Water on Mars or not, it’s generally not advisable to jump ship after interplanetary takeoff. Just ask Edward Kim, Stuart Wall, and Lawrence Hester.
Though no member of that trio is headed out of the stratosphere any time soon, each one has commanded a successful startup—some would say “rocket ship”—over the past several years. For the uninitiated, that term for a fast-growing venture comes from a famed conversation in which Eric Schmidt, current executive chairman of Alphabet (née Google) told Sheryl Sandberg, now COO of Facebook: “If you’re offered a seat on a rocket ship, don’t ask what seat. Just get on.”
Kim, Wall, and Hester spoke on a Denver Startup Week panel, aptly titled “Ground Control to Major Tom,” at The Chambers Grant Salon in Downtown Denver Sept. 30. Hosted by Denver Founders, the discussion was intended to highlight how to both adapt to and leverage rapid startup growth—two things the panelists have managed to do exceptionally well.

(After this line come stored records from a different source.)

/-- One torus link: sender (R474 to R481), receiver (R474, R478, R482), training and join. -/
structure Link where
  st : LinkState := .bypassed
  seq : Nat := 0
  replay : List (Nat × Bytes) := []
  resend : List (Nat × Bytes) := []
  /-- How often each unacknowledged flit has been sent again, by SEQ (R477). -/
  tries : Tbl Nat := []
  egress : List OutMsg := []
  unacked : List OutMsg := []
  /-- Credits used per 3·vc + class: credits held are the peer's buffers less these (R478, R480). -/
  used : Tbl Nat := []
  expect : Nat := 0
  rejecting : Bool := false
  unackedRx : Nat := 0
  /-- The unfinished message of each slot, per 16·vc + slot (R481). -/
  asm : Tbl InMsg := []
  /-- Credits to return per 3·vc + class. -/
  freed : Tbl Nat := []
  lanes : BitVec 4 := 0
  trained : Bool := false
  /-- No new flit is sent while a neighbour joins (R504 step 5), and a JOIN_READY is owed on this link. -/
  stopped : Bool := false
  readyOwed : Bool := false
  /-- The WHY code that a failed RETRAIN will report (R508, R517). -/
  cause : Nat := 0
  deriving DecidableEq, Repr

/-- Where the join of an axis stands (R504, R505). -/
inductive JoinStep where
  | idle | half | sent | relaying | retryWait
  deriving DecidableEq, Repr

structure JoinSt where
  step : JoinStep := .idle
  readyPlus : Bool := false
  readyMinus : Bool := false
  retries : Nat := 0
  deriving DecidableEq, Repr

structure Fabric where
  links : Tbl Link := []
  /-- Messages delivered to this module and not yet acted on. -/
  inbox : List Bytes := []
  msgOrder : Nat := 0
  tagNext : Nat := 0
  /-- NACKs received (R486). -/
  nacks : Nat := 0
  /-- Millionths of a nanosecond by which the slew has moved fabric time beyond whole nanoseconds (R514). -/
  slewAcc : Int := 0
  /-- Physical coordinate and pod extents (R487), as numbers x, y, z. -/
  phys : BitVec 15 := 0
  ext : Nat × Nat × Nat := (1, 1, 1)
  /-- Chip map entries that differ from the reset rule of R495, by logical identifier: some coordinate, or none. -/
  map : Tbl (Option (Option (BitVec 15))) := []
  mapGen : W32 := 0
  /-- Clasp channels commanded open (R502). -/
  clasps : BitVec 18 := 0
  sensed : BitVec 18 := 0
  joins : Tbl JoinSt := []
  /-- Fabric time: locked once, slew in ppm, holdover, parent direction (R511 to R515). -/
  locked : Bool := false
  slew : Int := 0
  holdover : Bool := false
  parent : Option (Fin 6) := none
  gm : Bool := false
  deriving DecidableEq, Repr

/-! ### Collectives (chapter 11) -/

/-- A collective issued on this chip (R541): its sequence number, descriptor, digest, order of admission, issuing step. -/
structure CollOp where
  seq : W32
  desc : Bytes
  digest : W32
  order : Nat
  step : W64
  deriving DecidableEq, Repr

/-- A chunk granted to a sender (R552, R557): sequence number, PASS, CHUNK, the sender's coordinate, digest, BYTES of its
REQ, the die that receives it, the bytes so far, whether its check has passed, checks failed (R556). -/
structure Chunk where
  seq : W32
  pass : Byte
  chunk : W32
  src : BitVec 15
  digest : W32
  size : Nat
  die : Die
  data : Bytes := []
  complete : Bool := false
  fails : Nat := 0
  deriving DecidableEq, Repr

/-- A chunk sent and kept until its ACK (R556): logical destination and its coordinate at the REQ, header fields, data, tag
of its messages, whether its REQ has gone, whether granted and under which epoch, whether sent again. -/
structure SentChunk where
  chip : Nat
  dst : BitVec 15 := 0
  pass : Byte
  chunk : W32
  data : Bytes
  crc : W32
  tag : W32
  asked : Bool := false
  granted : Bool := false
  epoch : BitVec 16 := 0
  again : Bool := false
  deriving DecidableEq, Repr

/-- The running collective of a stream: its operation, the phase it is in, the items it holds by domain and number in
travelling form (R546), chunks received and not yet used, chunks sent, units used in this phase, its sums of R573, and the
time of its last progress (R563). -/
structure CollRun where
  op : CollOp
  phase : Nat := 0
  vals : Tbl Bytes := []
  recv : List Chunk := []
  sent : List SentChunk := []
  used : Nat := 0
  qin : W32 := 0
  qout : W32 := 0
  lastMove : Nat := 0
  deriving DecidableEq, Repr

/-- Stream states of R532. -/
inductive CollState where
  | closed | opened | running | failed
  deriving DecidableEq, Repr

structure CollStream where
  st : CollState := .closed
  wdog : Nat := 0
  nextSeq : W32 := 0
  lzOff : Nat := 0
  pending : List CollOp := []
  run : Option CollRun := none
  failStatus : Status := 0
  /-- Collectives ahead of NEXT_SEQ that end when they would start (R570), and whether this module must tell the others. -/
  aborts : List (W32 × Status × Bool) := []
  held : List Chunk := []
  /-- Tags of the GRANT, ACK and RESEND messages sent for the stream's collectives (R566). -/
  tags : List W32 := []
  /-- Collectives ended, for COLL_WAIT: sequence number, status, other sequence number. -/
  ended : List (W32 × Status × W32) := []
  deriving DecidableEq, Repr

/-- A request waiting for its grant at a die (R557 to R559): the REQ message and its destination die. -/
structure CollReqEntry where
  die : Die
  msg : Bytes
  deriving DecidableEq, Repr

Since launching the payroll and benefits company ZenPayroll—which has recently made the transition to the name Gusto—Kim has secured about $75 million in funding and saw his venture bring on about 200 new employees last year. Wall’s funding tally for his marketing startup Signpost sits at about $36 million following a launch in 2010, and he hired about 150 people in 2014. Less than two years after starting the activity reservation site FareHarbor, Hester has raised about $1 million and has added about 60 people in the past 12 months.

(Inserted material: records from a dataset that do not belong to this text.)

-- ==== Sys2Proof/Machine/Regs.lean ====
section
/-! DEFINITION. The register file: every register's block, offset, width, access masks and reset (the register tables of
the chapters, R13 to R16, R914, R915), its storage, its device address, and the decoding of a window offset. -/

namespace Sys2Proof.Machine
open Sys2Proof

/-- The register blocks of R914. -/
inductive Blk where
  | tile | kom | tel | strd | t1c | t2c | part | coll | codec | vid | tok | ing | dlm | acct | pwr | sec | boot | clsp | time | lnkc | lnk | host
  deriving DecidableEq, Repr

/-- The registers, named by their UNIT_NAME. An array of words is one name with an index. -/
inductive RegName where
  | tileFpstat | tileOvfrec | tileAttnstat | strErrlog | strErrcnt | strRepair | strSelftest | newtCtrl
  | newtStat | newtFault | newtNak | strRegion | komXstat | telPacePkg | telPaceDie | telPaceMin
  | telPaceSensor | telCoolant | telSite | telRail | telXstat | strScrub | strScrubPass | t1cCtrl | t1cStat
  | t1cRetired | t1cFailedpc | t1cXstat | t2cCtrl | t2cStat | t2cXstat | partState | partStep | partStepstat
  | partT1quota | partT1use | partT2quota | partT2use | partTierstat | partIdle | partCkstat | partCkbytes
  | partCkseq | partGns | partGnsstep | partGnsinfo | collCnt | collWaitns | collBlockedns | collStall0
  | collStall1 | collStream | codecStat | codecErrlog | codecStarved | codecBlocked | vidStat | tokStat
  | ingPipe | ingPipeerr | ingLockets | ingStarved | ingBlocked | dlmCnt | dlmPred | acctStat | pwrVreq
  | pwrStat | pwrLimit | pwrHoldup | secStat | secNonce | secSlot | bootStat | bootImg | bootImg2
  | bootActive | bootCount | bootGeo | bootRoff | bootRcmd | bootXstat | bootRwin | clspCtrl | clspStat
  | timeNow | timeStat | timeCtrl | lnkMapgen | lnkMap | lnkCtrl | lnkStat | lnkErrcnt | lnkXstat | hostId
  | hostFnctrl | hostEvtbase | hostEvthead | hostEvtstat | hostDbstat | hostDbspill | hostApbase | hostPtmoff
  | hostAdmq | queSel | queView | hostXstat
  deriving DecidableEq, Repr

/-- A register's place and access: its block, offset of index 0, bytes between indices, indices, width in bits, the bits
software writes (RW), the bits a write of 1 clears (W1C), its reset value, and whether only CD0 has it. -/
structure RegDef where
  blk : Blk
  off : Nat
  stride : Nat
  count : Nat
  bits : Nat
  rw : Nat
  w1c : Nat
  reset : Nat
  cd0 : Bool
  deriving DecidableEq, Repr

Here are some of the do’s and don’ts gleaned from their conversation (and, yes, listening to Ziggy Stardust while reading is encouraged):
Follow the talent
All three of the founders who spoke at the event Wednesday night have recently opened Denver offices in an effort to capitalize on the city’s modest cost of living and tap into its blossoming pool of job applicants. Both Wall and Kim said that they were eyeing various startup hubs around the country, but were most impressed by the volume and caliber of talent in the Queen City of the Plains. “We posted the job here [Denver] and in two other cities…and the best team of five was clearly here,” Wall said.
Fake it ‘til you make it
When you’re growing at such a rocketing rate, a few logistical white lies may be necessary, according to Hester. That is, as long as you make good on them. Hester explained that for FareHarbor’s first year of existence, all of the “automated” e-mails produced by the site were actually being manually sent by him and his brother—the company’s only two employees. “We’d promise everything,” he said.
Don’t force it
Following trends and focusing on the sexy is what often leads to a flopped startup, according to Kim, who said that thinking became his own shortcoming earlier in his career. “When I look at the first company that I started, I started looking for things to do…and you kind of find yourself doing the sexy or trivial things—whatever’s trendy at the time,” he said. “Then I kind of matured a little bit and I started thinking about problems that foundationally existed in this world and [started] getting really excited about making a difference in solving that problem. The thinking was almost reversed.”
Don’t mistake values for culture
Quintupling in size can put a strain on any company, but properly scaling a startup’s culture isn’t impossible. Kim said it’s a matter of understanding what is part of a company’s DNA and what is malleable. “Values are kind of immutable and the culture is actually the implementation of these values,” he said. “The key to scaling that is understanding that culture will constantly change and evolve, but the values should not.”